Over the last 20 years, the correlation of many different descriptors to one of the three reactivity parameters has been studied extensively. The descriptors discussed here can be assigned to different classes. The first and most prominent class contains electronic descriptors mostly based on conceptual density functional theory (CDFT),53 which include (i) global molecular descriptors and (ii) atomic descriptors.10,21–23,46–50,54,55 They are defined by mathematical combinations of LUMO and HOMO energies within in the frontier molecular orbital (FMO) approximation. The atomic descriptors additionally account for local effects by using local functions such as the Fukui function and dual descriptor. Examples for (i) are the electrophilicity index ω and the electron affinity μ+FMO, as well as the local electrophilicity image file: d2cp03937k-t14.tif and the minimum composite Fukui function μ for (ii). Atomic descriptors based on the quantum theory of atoms in molecules (QTAIM)56 are also presented.48 The quantum chemical calculation of electronic descriptors is relatively expensive. However, these descriptors provide fundamental insight that can be applied to many other problems and thus offer great benefits.

The second class of descriptors includes different affinities. Most prominent examples are methyl anion affinities (MAA) as well as methyl cation affinities (MCA) and proton, hydride and hydroxide affinities.11,23,57,58 These descriptors are obtained from quantum chemical calculations of reaction energies. They are more expensive than the electronic descriptors of the first class as reaction energies require the characterisation of both a reactant state (isolated species) and a product state (adduct). While affinities do not provide conceptual insight, they involve complete information of the electron density, explaining their strong correlation with reactivity parameters.

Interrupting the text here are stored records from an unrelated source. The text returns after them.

/-! ## Vector and tile loads and stores -/

/-- The tag a load sets (R178): its lf, or the format of the bound window at its first byte, or RAW. -/
def loadTag (s : State) (pr : Proc) (ea : Word) (lf : Option Tag) : BitVec 4 :=
  match lf with
  | some t => tagCode t
  | none =>
    if spaceOf ea = 3 ∧ bits ea 61 32 = 0 ∧ bits ea 31 0 < s.spmBytes pr.team then
      match s.windowAt pr.cl (s.spmOf pr.team + bits ea 31 0) with
      | some (_, w) => w.fmt
      | none => 0
    else 0

/-- LDV (R194). -/
def execLdv (m : Mods) (d : VReg) (rs : SReg) (lf : Option Tag) (off : Word) (s : State) : Host.Outcome State Fault Refusal :=
  runExec m (lenOf m false false) false s fun p pr => do
    let ea := pr.ctx.rs rs + off
    let mask := maskOf m pr.ctx
    let write := fun (x : Line) (tag : BitVec 4) => modCtx p fun c => c.wv d (blend (vecMask mask) (c.rv d) x) tag 0
    if mask = 0 then write 0 (loadTag (← get) pr ea lf)
    else do
      let pl ← resolveAl p ea 64 64 .read true
      waitPlace p pl
      match pl with
      | .mem loc | .acc _ loc => do
        let bs ← loadLoc p loc 64 ea
        write (BitVec.ofNat 512 (natLE bs)) (loadTag (← get) pr ea lf)
      | .port q => do
        let h := Tab.getD q pr.ctx.qh 0
        let x ← portPop p q 64
        write (x.setWidth 512) (match lf with | some t => tagCode t | none => recvTag h)
      | .timebase => raiseTrap (trapXlate xForm ea false)
    pure {}

/-- Stores the bytes of a line that a mask names, as one unit (R191). -/
def storeMasked (p : Pid) (loc : Nat) (x : Line) (mask : BitVec 64) : Exec Unit := do
  let pr ← getProc p
  let runs := maskRuns x mask 64 0 []
  if pr.chunk.isSome then runs.forM fun r => storeLoc p (loc + r.1) r.2
  else if mask = 0 then pure ()
  else do
    waitLine p loc
    runs.forM fun r => noteWatch p 2 (loc + r.1) r.2.length
    modS fun s => (s.performLine p pr.cl loc x mask).noteWrite pr.cl loc

/-- STV (R194). A push sends the whole register. -/
def execStv (m : Mods) (d : VReg) (rs : SReg) (off : Word) (s : State) : Host.Outcome State Fault Refusal :=
  runExec m (lenOf m false false) false s fun p pr => do
    let ea := pr.ctx.rs rs + off
    let mask := maskOf m pr.ctx
    if mask = 0 then pure ()
    else do
      let pl ← resolveAl p ea 64 64 .write true
      waitPlace p pl
      match pl with
      | .mem loc | .acc _ loc => storeMasked p loc (pr.ctx.rv d) mask
      | .port q => portPush p q 64 ((pr.ctx.rv d).setWidth 8192) (some (pr.ctx.rvtag d))
      | .timebase => raiseTrap (trapXlate xForm ea true)
    pure {}

/-- Location of a place in memory. -/
def Place.loc : Place → Nat | .mem l | .acc _ l => l | _ => 0

/-- LDT (R195). -/
def execLdt (m : Mods) (d : TReg) (rs : SReg) (lf : Option Tag) (tx : Tx) (off : Word) (s : State) :
    Host.Outcome State Fault Refusal :=
  runExec m (lenOf m false false) false s fun p pr => do
    let ea := pr.ctx.rs rs + off
    let mask := maskOf m pr.ctx
    let tag := loadTag (← get) pr ea lf
    let fits := match tx with
      | .none => true
      | .x8 => (Tag.ofCode? tag.toNat).any (txOk false)
      | .x16 => (Tag.ofCode? tag.toNat).any (txOk true)
    guardTrap (!fits) (trapFormat 1 tag.toNat)
    if mask.setWidth 32 = (0 : BitVec 32) then modCtx p fun c => c.wt d (c.rt d) tag 0
    else do
      let pls ← resolveLines p (lineAddrs ea 16) .read
      waitPlaces p (pls.map (·.2))
      let bs ← pls.mapM fun e => loadLoc p e.2.loc 64 e.1
      let x := txTile tx (natLE bs.flatten)
      modCtx p fun c => c.wt d (blend (tileMask mask) (c.rt d) x) tag 0
    pure {}

/-- STT (R195). -/
def execStt (m : Mods) (d : TReg) (rs : SReg) (off : Word) (s : State) : Host.Outcome State Fault Refusal :=
  runExec m (lenOf m false false) false s fun p pr => do
    let ea := pr.ctx.rs rs + off
    let half : BitVec 32 := (maskOf m pr.ctx).setWidth 32
    if half = 0 then pure ()
    else do
      let pls ← resolveLines p (lineAddrs ea 16) .write
      waitPlaces p (pls.map (·.2))
      let x := pr.ctx.rt d
      ((List.range 16).zip pls).forM fun e => storeMasked p e.2.2.loc (x.extractLsb' (512 * e.1) 512) (half ++ half)
    pure {}

/-! ## Gather and scatter (R196) -/

/-- The address of a lane. -/
def laneAddr (base : Word) (idx : Line) (i : Nat) : Word := base + ((idx.extractLsb' (32 * i) 32).setWidth 64)

/-- Active lanes. -/
def activeLanes (mask : Word) : List Nat := (List.range 16).filter fun i => mask.getLsbD (4 * i)

/-- Checks the index register's tag. -/
def checkIndex (c : Ctx) (t : VReg) : Exec Unit :=
  guardTrap (!((c.rvtag t).toNat = 0 || (c.rvtag t).toNat = Tag.code .int32)) (trapFormat 3 (c.rvtag t).toNat)

def execLdg (m : Mods) (d : VReg) (rs : SReg) (t : VReg) (lf : Option Tag) (s : State) : Host.Outcome State Fault Refusal :=
  runExec m (lenOf m false true) false s fun p pr => do
    let c := pr.ctx
    checkIndex c t
    let lanes := activeLanes (maskOf m c)
    let ea := fun i => laneAddr (c.rs rs) (c.rv t) i
    let pls ← lanes.mapM fun i => do pure (i, ← resolveAl p (ea i) 4 4 .read false)
    waitPlaces p (pls.map (·.2))
    let xs ← pls.mapM fun e => do
      match e.2 with
      | .timebase => do pure (e.1, natLE (timeBytes (← get) pr.cl (ea e.1) 4))
      | pl => do pure (e.1, natLE (← loadLoc p pl.loc 4 (ea e.1)))
    let tag := loadTag (← get) pr (ea 0) lf
    modCtx p fun c =>
      let lanesMask : Line := xs.foldl (fun (k : Line) e => k ||| ((BitVec.ofNat 512 (2 ^ 32 - 1)) <<< (32 * e.1))) 0
      let data : Line := xs.foldl (fun (k : Line) e => k ||| ((BitVec.ofNat 512 e.2) <<< (32 * e.1))) 0
      c.wv d (blend lanesMask (c.rv d) data) tag 0
    pure {}

def execStx (m : Mods) (d : VReg) (rs : SReg) (t : VReg) (s : State) : Host.Outcome State Fault Refusal :=
  runExec m (lenOf m false true) false s fun p pr => do
    let c := pr.ctx
    checkIndex c t
    let lanes := activeLanes (maskOf m c)
    let ea := fun i => laneAddr (c.rs rs) (c.rv t) i
    let pls ← lanes.mapM fun i => do pure (i, ← resolveAl p (ea i) 4 4 .write false)
    waitPlaces p (pls.map (·.2))
    pls.forM fun e => storeLoc p e.2.loc (bytesLE 4 ((c.rv d).toNat / 2 ^ (32 * e.1)))
    pure {}

/-! ## PREF (R197) -/

/-- The line a prefetch names, unless it is dropped: spaces 0b01 and 0b11, a fault, a moving or a bad line. -/
def State.prefLine (s : State) (pr : Proc) (ea : Word) : Option Nat :=
  if spaceOf ea = 2 then (if bits ea 61 52 ≠ 0 then none else some (lineOf (hostBase + bits ea 51 0)))
  else if spaceOf ea ≠ 0 ∨ bits ea 61 57 ≠ 0 then none
  else
    let x := s.xctx pr false
    let va := bits ea 56 0
    let e := match (s.tlbHit x va).1 with
      | some e => some e
      | none => match (s.walk x va).1 with | .ok e => some e | .error _ => none
    match e with
    | none => none
    | some e =>
      let line := lineOf (leafAddr e va)
      if !permOk .read e.leaf then none
      else if !isDev line then some line
      else if s.isPoison line || Tab.getD line s.codeErr 0 ≠ 0 || Tab.getD line s.phys.flips 0 ≠ 0 ||
        (s.moveOf line).isSome || s.moveLands line || s.redSlots.any (fun r => lineOf r.loc = line) then none
      else some line

/-- Brings a line of the cluster cache into a core's data cache. -/
def State.prefData (s : State) (cl core line : Nat) : State :=
  match Tab.get? line (s.cluster cl).cache with
  | some c => if c.poison || (Tab.get? line (Tab.getD core (s.cluster cl).dcache [])).isSome then s
    else s.dataPut cl core line { c with dirty := 0, by_ := none }
  | none => s

/-- A line of the host that a prefetch asked for has come. -/
def State.prefArrive (s : State) (id : Nat) (r : Reply) : State :=
  match Tab.get? id s.prefetches with
  | none => s
  | some (cl, core, line, lvl) =>
    let s : State := { s with prefetches := Tab.del id s.prefetches }
    match r with
    | .fault _ _ _ => s
    | .value v =>
      let old := (Tab.get? line (s.cluster cl).cache).getD noLine
      let s := s.cachePut cl line (v.setWidth 512) (~~~old.valid) none
      if lvl = 0 then s.prefData cl core line else s

/-- PREF brings a line nearer and changes nothing a program sees: level 0 to the core's data cache, 1 to the cluster cache, 2 to the
memory-side cache of the home, which a line of the host does not have. -/
def execPref (m : Mods) (rs : SReg) (lvl : BitVec 2) (off : Word) (s : State) : Host.Outcome State Fault Refusal :=
  runExec m (lenOf m false false) true s fun p pr => do
    let s ← get
    match s.prefLine pr (pr.ctx.rs rs + off) with
    | none => pure ()
    | some line =>
      let here := (Tab.get? line (s.cluster pr.cl).cache).isSome
      let near : State → State := fun s => if lvl = 0 then s.prefData pr.cl pr.unit line else s
      if isDev line then
        let s := (s.mscTouch line).2
        set (if lvl = 2 then s else near (if here then s else s.cachePut pr.cl line (s.lineData line) fullMask none))
      else if lvl = 2 then pure ()
      else if here then set (near s)
      else
        let s : State := { s with
          nextReq := s.nextReq + 1, prefetches := Tab.put s.nextReq (pr.cl, pr.unit, line, lvl.toNat) s.prefetches }
        set (s.emit (.request p (s.nextReq - 1) (hostAddr line) 64))
    pure {}

/-! ## Replies and acknowledgements -/

/-- Sends what a request held back by R115 asks for. -/
def State.sendHeld (s : State) (pid : Pid) (o : OutAcc) : State :=
  match o.hold with
  | none => s
  | some (a, .op op) => s.emit (.atomic pid o.id a o.scope op)
  | some (a, r) => s.emit (storeOut (some pid) o.id a r)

Topological descriptors define the third class and include, amongst others, spatial parameters such as buried volume, bond lengths, and more.48–50,54,55 The fourth class of descriptors contains empirical ones from cheminformatics such as the fractional negative surface area (FNSA) descriptor, as well as measurement shifts from NMR or IR spectroscopy and specific solvent descriptors.46,50,55

In addition to the choice of the descriptor class and the descriptor itself, the selection of training data is crucial for the creation of a representative model. The number of electrophiles and nucleophiles with known reactivity parameters, as well as their diversity, has a major impact on the generalisation and application capabilities of the model created. The more diverse the data set for training the model, the greater the applicability after successful training. In recent years, the data set size has been expanded to a number of reference structures greater than 750 to learn correlations between different descriptors and reactivity parameters, which enable highly accurate predictions of reactivity. Saini et al.59 report their best result using a NN for 752 structures, while Tavakoli et al.60 use methyl anion/cation affinities in solution (MAA* and MCA*, see below) as inputs for over 2421 structures to train a graph attention network. A graph neural network was trained by Nie et al.61 on nearly 900 nucleophiles from Mayr's database, in which electronic and, additionally, solvent descriptors were employed.

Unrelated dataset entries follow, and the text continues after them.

-- ==== Sys2Proof/Machine/Launch.lean ====
section
/-! DEFINITION. Launches: the record and its checks (R359 to R364), acceptance, the class queues and dispatch (R365, R366), the
end of teams and launches (R373), completion records and interrupts (R93, R95), and LAUNCH and LSTAT (R374 to R376). -/

namespace Sys2Proof.Machine

/-! ## Fields that keep a value (R6) -/

def fctlMask : Word := 0x1F17
def vmctxMask : Word := 0xFFFF07CFFFFFF000
def dbgMask : Word := 0x3FF

/-! ## The record (R359 to R361, R364) -/

/-- A launch record as it was read: header, team entries, channel entries, and each team's window presets. -/
structure LaunchRec where
  hdr : List Word
  teams : List (List Word)
  chans : List (List Word)
  presets : List (List (List Word))
  deriving DecidableEq, Repr

def recTeams (hdr : List Word) : Nat := bits (hdr.getD 0 0) 9 0
def recChans (hdr : List Word) : Nat := bits (hdr.getD 0 0) 18 10
def recBytes (hdr : List Word) : Nat := 64 + 64 * recTeams hdr + 32 * recChans hdr

/-- What R364 finds wrong with a header. `own` is the VMCTX that word 1 = 0 stands for. -/
def badHeader (host : Bool) (a : Word) (hdr : List Word) : Bool :=
  bits (hdr.getD 0 0) 63 24 ≠ 0 || recTeams hdr = 0 || 256 < recChans hdr || bits (hdr.getD 2 0) 63 56 ≠ 0 ||
    (host && bits (hdr.getD 1 0) 63 48 = 0) || 65536 < a.toNat % 65536 + recBytes hdr

def badTeam (w : List Word) : Bool :=
  let g := fun i => w.getD i 0
  bits (g 0) 63 43 ≠ 0 || bits (g 0) 31 26 ≠ 0 || bits (g 0) 15 9 ≠ 0 || bits (g 0) 25 16 = 0 || 512 < bits (g 0) 25 16 ||
    bits (g 0) 8 0 = 0 || 256 < bits (g 0) 8 0 || bit (g 1) 0 || (g 2) &&& ~~~fctlMask ≠ 0 || 4 < bits (g 2) 2 0 ||
    bits (g 6) 63 9 ≠ 0 || 256 < bits (g 6) 8 0 || (g 5).toNat % 64 ≠ 0 || (bits (g 6) 8 0 = 0 && g 5 ≠ 0) || g 7 ≠ 0

/-- A channel entry, against the team entries. -/
def badChanEntry (teams : List (List Word)) (w : List Word) : Bool :=
  let t := bits (w.getD 3 0) 9 0
  bits (w.getD 3 0) 63 10 ≠ 0 || teams.length ≤ t ||
    badChan (w.getD 0 0) (w.getD 1 0) (w.getD 2 0) (bits ((teams.getD t []).getD 0 0) 25 16 * 65536)

/-- A preset's descriptor words and number. -/
def presetWords (w : List Word) : List Word := w.take 7 ++ [0]
def presetNum (w : List Word) : Nat := bits (w.getD 7 0) 7 0

/-- A team's presets fail the checks of R159 within its own allotment and among themselves. -/
def badPresets (spm : Nat) : List (List Word) → Bool
  | [] => false
  | w :: ws =>
    let x := windowOf (presetWords w) 0 (presetNum w) 0
    bits (w.getD 7 0) 63 8 ≠ 0 || badWindow (presetWords w) || selfOverlap x || spm < x.base + x.bytes ||
      (ws.any fun v =>
        let y := windowOf (presetWords v) 0 (presetNum v) 0
        presetNum v = presetNum w || meet x.base x.bytes y.base y.bytes) || badPresets spm ws

/-- VMCTX of a record's processes. -/
def recVmctx (own : Word) (hdr : List Word) : Word := (if hdr.getD 1 0 = 0 then own else hdr.getD 1 0) &&& vmctxMask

To provide an overview of the regression studies reviewed in this section, the following aspects are listed in the table of Fig. 6: the data set used for training and testing, the selected descriptors, the computational protocol applied for obtaining those descriptors, and the examined types of regression.

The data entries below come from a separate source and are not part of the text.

/-! ## Slices as steps -/

/-- Suspends an MMA at its boundary with its lock kept and gives its lease up; `need` entries are awaited, or only a lease. -/
def State.suspendMma (s : State) (cl k : Nat) (x : Slot) (p : Pid) (id : MmaId) (need : Nat) : State :=
  let s := (s.setSlotAt cl k { x with cmd := some (p, .mma id (some need)) }).dropLease cl
  if need = 0 then s.askLease cl p 1 else s

/-- An MMA stops with a trap: the slot is PARTIAL and unlocked, and its process takes the trap at its instruction. -/
def State.failMma (s : State) (cl k : Nat) (x : Slot) (p : Pid) (t : TrapInfo) : State :=
  let x := { x with st := .partialMma, lock := false, cmd := none }
  let t := mmaTrap x.tslot (some x) t
  let s := (s.setSlotAt cl k x).modProc p fun pr => { pr with op := pr.op.map fun o => { o with key := arrKey, res := keepTrap t } }
  s.wakeKinds cl [.lease]

/-- Cycles of one slice or pass. -/
def sliceCycles (md : Mode) : Nat := match md with | .bf16 => 32 | _ => 64

/-- Whether a poisoned line of the accumulators stands in rows lo to hi - 1. -/
def State.cellsBad (s : State) (cl k lo hi : Nat) : Option Nat × State :=
  let ls := linesOf (cellLoc cl k lo 0) (5 * 512 * (hi - lo))
  let s := ls.foldl (fun s l => (s.touchHome l).2) s
  (ls.find? fun l => s.isPoison l, s)

/-- Address of a line of a slot in the team's window. -/
def cellAddr (cl k : Nat) (a : ASlot) (line : Nat) : Word := slotAddr a + BitVec.ofNat 64 (line - accLoc cl k)

/-- Core cycles of the read of a line of B homed on the device (R64). -/
def State.readCycles (s : State) (pr : Proc) (ea : Word) : Nat :=
  if spaceOf ea ≠ 0 then 0
  else match (s.tlbHit (s.xctx pr false) (bits ea 56 0)).1 with
    | none => 0
    | some e =>
      let loc := leafAddr e (bits ea 56 0)
      if !isDev loc then 0
      else
        let src := s.clusterSite pr.cl
        let dst := memSite (dieOf loc)
        nsCycles (20 + 15 * ((s.routeHops src dst).getD 0 + (s.routeHops dst src).getD 0) +
          (if (s.memDie (dieOf loc)).msc.contains (lineOf loc) then 40 else 110))

/-- An MMA has reached a boundary (R271, R272): it stops there when its process is to leave its core, is suspended when its lease is over
and another waits, rests while the cluster halts, and otherwise goes on in n core cycles; after the last slice it completes in 8 array
cycles. -/
def State.boundary (s : State) (cl k : Nat) (p : Pid) (id : MmaId) (n : Nat) : State :=
  match Tab.get? k (s.cluster cl).slots with
  | none => s
  | some x =>
    if (s.cluster cl).dm.phase ≠ .running then s
    else if (shapeOf id.sm).slices id.mode ≤ x.mprog.toNat then s.sched 16 (.sliceComplete cl k)
    else if (s.proc? p).any fun pr => pr.leaving && pr.loop.isNone && pr.pend = 0 then s.preempt p
    else if s.leaseOver cl ∧ (s.cluster cl).leaseQ ≠ [] then s.suspendMma cl k x p id 0
    else s.sched n (.sliceComplete cl k)

/-- One slice, or one pass of a BF16 slice, of an MMA (R271 to R273), or its end. Slices after the first have been read ahead (R273; log
entry 6). -/
def State.sliceStep (s : State) (cl k : Nat) (x : Slot) (p : Pid) (pr : Proc) (o : Op) (id : MmaId) : State :=
  let sh := shapeOf id.sm
  let md := id.mode
  let j := x.mprog.toNat
  let again : Nat → State → State := fun n s => s.boundary cl k p id n
  if sh.slices md ≤ j then
    (s.setSlotAt cl k { x with st := .active, lock := false, mprog := 0, pass := 0, ident := none, cmd := none }).commandDone cl p
  else
    let next : State → State := fun s =>
      let s := s.modProc p fun pr => { pr with op := some { o with got := [(aheadKey, 1)] } }
      s.setSlotAt cl k { x with mprog := BitVec.ofNat 24 (j + 1), pass := 0 }
    match s.fetchSlice p pr o id j with
    | (.error (.trap t), s) => s.failMma cl k x p t
    | (.error (.ask key a), s) =>
      let s := ({ s with nextReq := s.nextReq + 1 } : State).emit (.request p s.nextReq a 64)
      let o' : Op := {
        o with
        id := s.nextReq - 1
        key := arrKey + 1
        res := .waiting
        sc := key
        got := Tab.put askKey (a.setWidth 512) o.got }
      s.modProc p fun pr => { pr with op := some o' }
    | (.error _, s) => again 16 s
    | (.ok (as, bs), s) =>
      let wait := if (Tab.get? aheadKey o.got).isSome then 0 else s.readCycles pr (id.sb + BitVec.ofNat 64 (modeSlice md * j * sh.strideB md))
      if wait ≠ 0 then
        (s.modProc p fun pr => { pr with op := some { o with got := Tab.put aheadKey 1 o.got } }).sched wait (.sliceComplete cl k)
      else
      let lo := if md = .bf16 then 128 * x.pass.toNat else 0
      let hi := if md = .bf16 then min (lo + 128) sh.m else sh.m
      match s.cellsBad cl k lo hi with
      | (some l, s) => s.failMma cl k x p (trapPoison (cellAddr cl k x.tslot l) false)
      | (none, s) =>
        if md = .bf16 then
          let s := s.applyFloat cl k md lo hi sh.n as bs
          if x.pass = 3 then again 32 (next s)
          else again 32 (s.setSlotAt cl k { x with pass := x.pass + 1 })
        else if modeFloat md then again 64 (next (s.applyFloat cl k md lo hi sh.n as bs))
        else
          let outs := s.intOutputs cl k md sh.m sh.n as bs
          let need := carriesNeeded k (s.cluster cl).carry outs
          if s.freeCarry cl < need then
            let own := ((s.cluster cl).carry.filter fun e => e.slot = k).length
            if ((s.cluster cl).lease.any fun l => l.trapMode) ∨ carryMax - own < need then s.failMma cl k x p { cls := 17 }
            else s.suspendMma cl k x p id need
          else again 64 (next (s.applyInt cl k outs))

The publications are ordered by increasing complexity and diversity of the data set used, as indicated by the yellow colour gradient in the data set column, leading to more complex and diverse data sets in dark yellow. In the same way, the columns describing the descriptor class (orange) and regression type (green) are coloured. The column representing the computational protocol (blue) distinguishes between the method, environment, and code used. Light blue represents gas phase calculations, and dark blue represents calculations involving implicit solvation.

A discussion of the correlation results as well as their generalisability is beyond the scope of this work and can be found in the respective publications. Instead, we developed a colour scheme, which we propose as a rule of thumb for assessing the quality of a regression analysis, both in terms of correlation result and generalisability: the higher the number of darker colours in the different columns for a study, the higher the generalisation capabilities for the combination of descriptor and regression model.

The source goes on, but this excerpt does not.